Spree Commerce

Try It Now

Heartbleed and Open Source Security

Posted on April 16, 2014 by Alexander Diegel

Has Heartbleed Made You Think Twice About Open Source Security? Think Again.

By now, unless you have been woefully under-informed, you’ve not only heard of Heartbleed, you have likely had more than your fill of emails from web sites advising you about their patches. Ironically, as those emails pile up in your inbox, Heartbleed starts to seem like more of a nuisance. But the fact is, the personal information of millions was put at risk and it may be some time before we completely realize the damage that has been done.

Some have used this as an opportunity to point fingers at OpenSSL and Open Source frameworks in general. They point to the collaborative nature of the applications as an increased security threat. The argument is that when anyone can submit changes to an open source project, there is no way to know if a malevolent developer will intentionally create a vulnerability, similar to Heartbleed, with the sole intent of exposing security weaknesses within the software.

However, Heartbleed isn’t a result of the fact that OpenSSL happens to be open source software.
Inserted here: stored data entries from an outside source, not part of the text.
/-- The address of a byte offset of a side. -/
def sideAddr : List (Nat × Nat) → Nat → Nat
  | [], _ => 0
  | (a, n) :: rest, off => if off < n then a + off else sideAddr rest (off - n)

/-- Account for `n` bytes written to a side (R424, R425). -/
def accountWrite (c : Fin 64) (d : Side) (n : Nat) (s : State) : State :=
  s.modChan c fun x => { x with
    bytes := x.bytes + n, entryBytes := x.entryBytes + n
    lastHost := if d.space = 0 ∧ n ≠ 0 then some (sideAddr d.lines (n - 1) / 4 * 4) else x.lastHost }

/-- The register of a CRC kind after bytes, its initial value and its final XOR (R415). -/
def crcStep (kind c : Nat) (bs : List Byte) : Nat :=
  if kind = 0 then crc32cStep c bs else if kind = 1 then crc32Step c bs else crc16Step c bs
def crcInit (kind : Nat) : Nat := if kind = 2 then 0xFFFF else 0xFFFFFFFF
def crcFinal (kind c : Nat) : Nat := if kind = 2 then c else c ^^^ 0xFFFFFFFF

/-- The bytes of a side, and its lowest address and the end of its highest line. -/
def sideBytes (d : Side) : Nat := (d.lines.map Prod.snd).sum
def sideLow (d : Side) : Nat := ((d.lines.map Prod.fst).min?).getD 0
def sideHigh (d : Side) : Nat := (d.lines.map fun l => l.1 + l.2).foldl max 0

/-- Bytes that the spec leaves open. -/
def drawBytes (n : Nat) (s : State) : List Byte × State :=
  ((List.range n).map fun i => BitVec.ofNat 8 (Config.freeNat (s.drawn + i)), { s with drawn := s.drawn + n })

/-- What a source gives (R420): where the destination overlaps it and starts above it, which the host must not ask for, the bytes
from the overlap on are free (log entry 16). -/
def sourceBytes (src dst : Side) (host : List Byte) (s : State) : List Byte × State :=
  let bytes := readSide s src host
  if src.space = dst.space ∧ src.space ≠ 0 ∧ sideLow src < sideLow dst ∧ sideLow dst < sideHigh src then
    let kept := if src.lines.length = 1 ∧ dst.lines.length = 1 then sideLow dst - sideLow src else 0
    let (free, s) := drawBytes (bytes.length - kept) s
    (bytes.take kept ++ free, s)
  else (bytes, s)

/-- The store behind a space of R404. -/
def spaceStore (space : Nat) : Option Store := if space = 0 then none else if space = 1 then some .millpond else some .lpddr

/-- The first failing access of a data instruction: its offset, its cause, whether it is a write, and its address (R430). -/
def firstFault (s : State) (fn : Fn) (src dst : Side) (fault : Option BusFault) : Option (Nat × Nat × Bool × Nat) :=
  let r := (windowFault s fn src).map fun f => (f.1, 4, false, f.2)
  let w := (windowFault s fn dst).map fun f => (f.1, 4, true, f.2)
  let b := match fault with
    | some f => if (if src.space = 0 then f.cause = 1 ∨ f.cause = 2 else f.cause = 3) ∧ f.offset < sideBytes src then
        some (f.offset, f.cause, false, sideAddr src.lines f.offset) else none
    | none => none
  [b, r, w].foldl (fun best x => match best, x with
    | some p, some q => if q.1 < p.1 then some q else some p
    | none, x => x
    | p, none => p) none

/-- A side's bursts to LPDDR5X wait for the end of an outage (R472). -/
def lpWaits (s : State) (d : Side) : Bool :=
  d.space == 2 && (s.weir.store == .draining || s.weir.store == .retraining)

/-- A data instruction moves its bytes (R409, R410, R417 to R420, R430), no sooner than Sluice lets its bursts issue (R426). A read
that fails leaves the writes before it free within 4 096 bytes (R420, log entry 16). -/
def transfer (c : Fin 64) (src dst : Side) (swap : Nat) (host : List Byte) (fault : Option BusFault) (corrected : Nat)
    (finish : State → State) (s : State) : State :=
  let fn := chanFn s c
  let total := sideBytes src
  match firstFault s fn src dst fault with
  | none =>
    if ¬ sluicePermits s.chans[c] s.elapsed total total ∨ lpWaits s src ∨ lpWaits s dst then s
    else
      let (bytes, s) := sourceBytes src dst host s
      let out := swapBytes swap bytes
      let s := match spaceStore src.space with
        | some st => correctedReads st corrected s
        | none => s
      let s := accountWrite c dst out.length (writeSide fn dst.space true dst.lines out s)
      let s := s.modChan c fun x => { x.spend s.elapsed total total with
        crc := x.crc.map fun k => { k with value := crcStep k.kind k.value (if k.dst then out else bytes) } }
      chanDone c (finish s)
  | some (off, cause, write, addr) =>
    let (n, s) := if write then (off, s)
      else
        let (v, s) := draw s
        (off - v % (min off 4096 + 1), s)
    if ¬ sluicePermits s.chans[c] s.elapsed n n ∨ lpWaits s src ∨ lpWaits s dst then s
    else
      let (bytes, s) := sourceBytes src dst host s
      let s := accountWrite c dst n (writeSide fn dst.space true dst.lines ((swapBytes swap bytes).take n) s)
      let s := s.modChan c fun x => x.spend s.elapsed n n
      let (v, s) := draw s
      let s := if cause = 3 then readErrors (spaceStore src.space) addr c ⟨0, some (v % 512)⟩ s else s
      haltChan c cause stBusError write (if write then dst.space else src.space) addr s

/-- A data instruction is cut off at a burst boundary, by an FLR or by Bus Master Enable: a free number of its bytes have been
written (R431, R432, log entry 16). -/
def cutTransfer (c : Fin 64) (src dst : Side) (swap : Nat) (s : State) : State :=
  let fn := chanFn s c
  let bound := match firstFault s fn src dst none with
    | some f => f.1
    | none => sideBytes src
  let (v, s) := draw s
  let n := v % (bound + 1)
  let (host, s) := if src.space = 0 then drawBytes n s else ([], s)
  let (bytes, s) := sourceBytes src dst host s
  accountWrite c dst n (writeSide fn dst.space true dst.lines ((swapBytes swap bytes).take n) s)

/-- Halt with cause OPERAND at a pointer (R415, R417). -/
def haltOperand (c : Fin 64) (p : Ptr) (s : State) : State := haltChan c 8 stAborted false p.space p.addr.toNat s

/-- A pointer register by the low three bits of a field. -/
def ptrIx (v : Nat) : Fin 8 := ⟨v % 8, Nat.mod_lt _ (by decide)⟩

/-- Add to a pointer modulo 2^64. -/
def addPtr (c : Fin 64) (p : Fin 8) (n : Int) (s : State) : State :=
  s.modChan c fun x => { x with ptrs := vmod x.ptrs p fun q => { q with addr := q.addr + BitVec.ofInt 64 n } }

/-- What a data instruction moves: its sides, its swap, and what its inc flags add to the pointers; or the pointer for which it
halts with cause OPERAND (R409, R410, R417, R419). -/
structure DataMove where
  src : Side
  dst : Side
  swap : Nat
  srcStep : Int
  dstStep : Int
  deriving DecidableEq, Repr
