/-- INSTANCE_PLAN_SET (R48, R49, R69). -/
def planSetBody (s : State) (h : Hamper) : Verdict :=
  let p := h.payload
  let new := planOf p
  let id := fld p 0 4
  match planConflict s new with
  | some (k, i) => .refuse stWrongState (planReply s id k i)
  | none =>
    if h.tail 168 || fld p 4 2 > 1 || !zeros p 6 2 || (slice p 8 160).any (fun b => decide (15 < b.toNat)) then badArg
    else if bit (fld p 4 2) 0 then .ok s (planReply s id 0 0)
    else
      let s := extend 3 2 (slice p 0 168) (planApplies new s)
      .ok s (planReply s id 0 0)

/-- An accepted plan that is not a dry run is told to every READY function after the reply (R88). -/
def planAccepted (s : State) (r : Req) : Option Word :=
  match fetch s r with
  | some h =>
    if h.op = 0x0101 ∧ ¬ bit (fld h.payload 4 2) 0 then
      (match judge s h 0 true planSetBody with
        | .ok _ _ => some (BitVec.ofNat 32 (fld h.payload 0 4))
        | _ => none)
    else none
  | none => none

/-- INSTANCE_PLAN_SET (R69). -/
def execInstancePlanSet (dt : Nat) (r : Req) (s : State) : Answer :=
  let s := advance dt s
  let t := serve r 0x0101 0 true planSetBody s
  .next (match planAccepted s r with
    | some id => noticeAll nPlanChanged id stOk 0 t
    | none => t)

/-- INSTANCE_PLAN_GET (R70). -/
def planGetBody (s : State) (h : Hamper) : Verdict := if h.tail 0 then badArg else .ok s (planBytes s.plan)

/-- INSTANCE_PLAN_GET (R70). -/
def execInstancePlanGet (dt : Nat) (r : Req) (s : State) : Answer :=
  .next (serve r 0x0102 0 false planGetBody (advance dt s))

/-! ### Opcodes (R14) -/

/-- The opcodes and the Valtyn minor version that introduced each (R93, R108). -/
def opcodes : List (Nat × Nat) :=
  [(0x0001, 0), (0x0002, 0), (0x0003, 0), (0x0004, 0), (0x0005, 0), (0x0008, 0), (0x0009, 0), (0x0010, 0), (0x0011, 0),
    (0x0012, 1), (0x0101, 0), (0x0102, 0), (0x0103, 1), (0x0110, 0), (0x0111, 0), (0x0112, 0)] ++
  [(0x0201, 0), (0x0202, 0), (0x0203, 0), (0x0204, 0), (0x0205, 0), (0x0210, 0), (0x0211, 0), (0x0212, 0), (0x0213, 0),
    (0x0214, 0), (0x0220, 2), (0x0301, 0), (0x0302, 0), (0x0303, 0), (0x0304, 1), (0x0310, 0), (0x0311, 0), (0x0312, 0),
    (0x0320, 0), (0x0321, 0), (0x0322, 1)] ++
  [(0x0401, 0), (0x0402, 0), (0x0403, 0), (0x0404, 0), (0x0405, 0), (0x0406, 0), (0x0407, 1), (0x0410, 2), (0x0411, 2),
    (0x0501, 0), (0x0502, 0), (0x0503, 0), (0x0504, 0), (0x0505, 0), (0x0506, 0), (0x0601, 0), (0x0602, 0), (0x0610, 0),
    (0x0611, 0), (0x0620, 0), (0x0621, 1)] ++
  [(0x0701, 0), (0x0702, 0), (0x0703, 1), (0x0704, 3), (0x0801, 0), (0x0802, 0), (0x0803, 1), (0x0901, 0), (0x0902, 0),
    (0x0903, 0), (0x0904, 0), (0x0905, 0), (0x0A01, 0), (0x0A02, 0), (0x0A03, 0), (0x0A04, 1)] ++
  [(0x0B01, 0), (0x0B02, 0), (0x0B03, 0), (0x0B04, 0), (0x0B05, 0), (0x0B06, 0), (0x0B07, 1), (0x0C01, 0), (0x0C02, 0),
    (0x0C03, 0), (0x0C04, 0), (0x0C05, 4)]

/-- The running version knows an opcode (R14, R149). -/
def opcodeKnown (s : State) (op : Nat) : Bool :=
  if s.start.core = .recovery then recoveryOps.contains op
  else opcodes.any fun x => x.1 == op && decide (x.2 ≤ s.start.minor)

/-- A hamper whose opcode the running version does not know (R14, R87). -/
def unknownHamper (r : Req) (s : State) : State :=
  match fetch s r with
  | some h => if opcodeKnown s h.op then s else answer h (judge s h 256 false fun _ _ => .refuse stBadOpcode []) s
  | none => s

/-- UNKNOWN_OPCODE (R14). -/
def execUnknownOpcode (dt : Nat) (r : Req) (s : State) : Answer := .next (unknownHamper r (advance dt s))

end Sys2Proof.Machine
end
As we’ve seen time and time again, even the most robust enterprise software can be compromised by security flaws. This truly is not a question of whether open or closed source software is more likely to be compromised. As long as software is being written, whether open or closed, there will be holes to be patched.

When thinking about the security risks of open source software, there are two key points to remember. First, when backed by effective open source communities, open source software is made safer because so many developers actively test and fix the code.

For example, Spree has one of the most active developer communities in the world. Spree developers communicate regularly regarding all kinds of issues, be it feature improvements or bug fixes. Of course, Spree also utilizes extensive testing tools before releasing any software. With the combination of our in-depth testing and the community’s vigilance, we can be much more on top of quick resolution of bugs than closed software systems.

Second, when there is a need for a security patch or other bug fix, the person in control of implementation is…you. With closed source, you need to wait for the enterprise in control to fix the problem and make it available to users. For example, Akamai, one of the best, most sophisticated technology firms on the planet, is still working to address its Heartbleed vulnerabilities. Thus, users have no choice but to wait on Akamai for a complete fix. Open source users can do what they want with the code. They can use a patch that has been made available on Github, or can otherwise modify their code as they see fit. In fact, because Spree is open source and its users control their own code, they can choose to replace OpenSSL altogether if they so desire.

At the end of the day, the truth is that no piece of software is perfect, and that both open source and closed source frameworks are vulnerable to security flaws. The fundamental difference to remember is the relative ease with which these inevitable bugs can be found and fixed in open source platforms, so that consumers can again be protected as quickly as possible.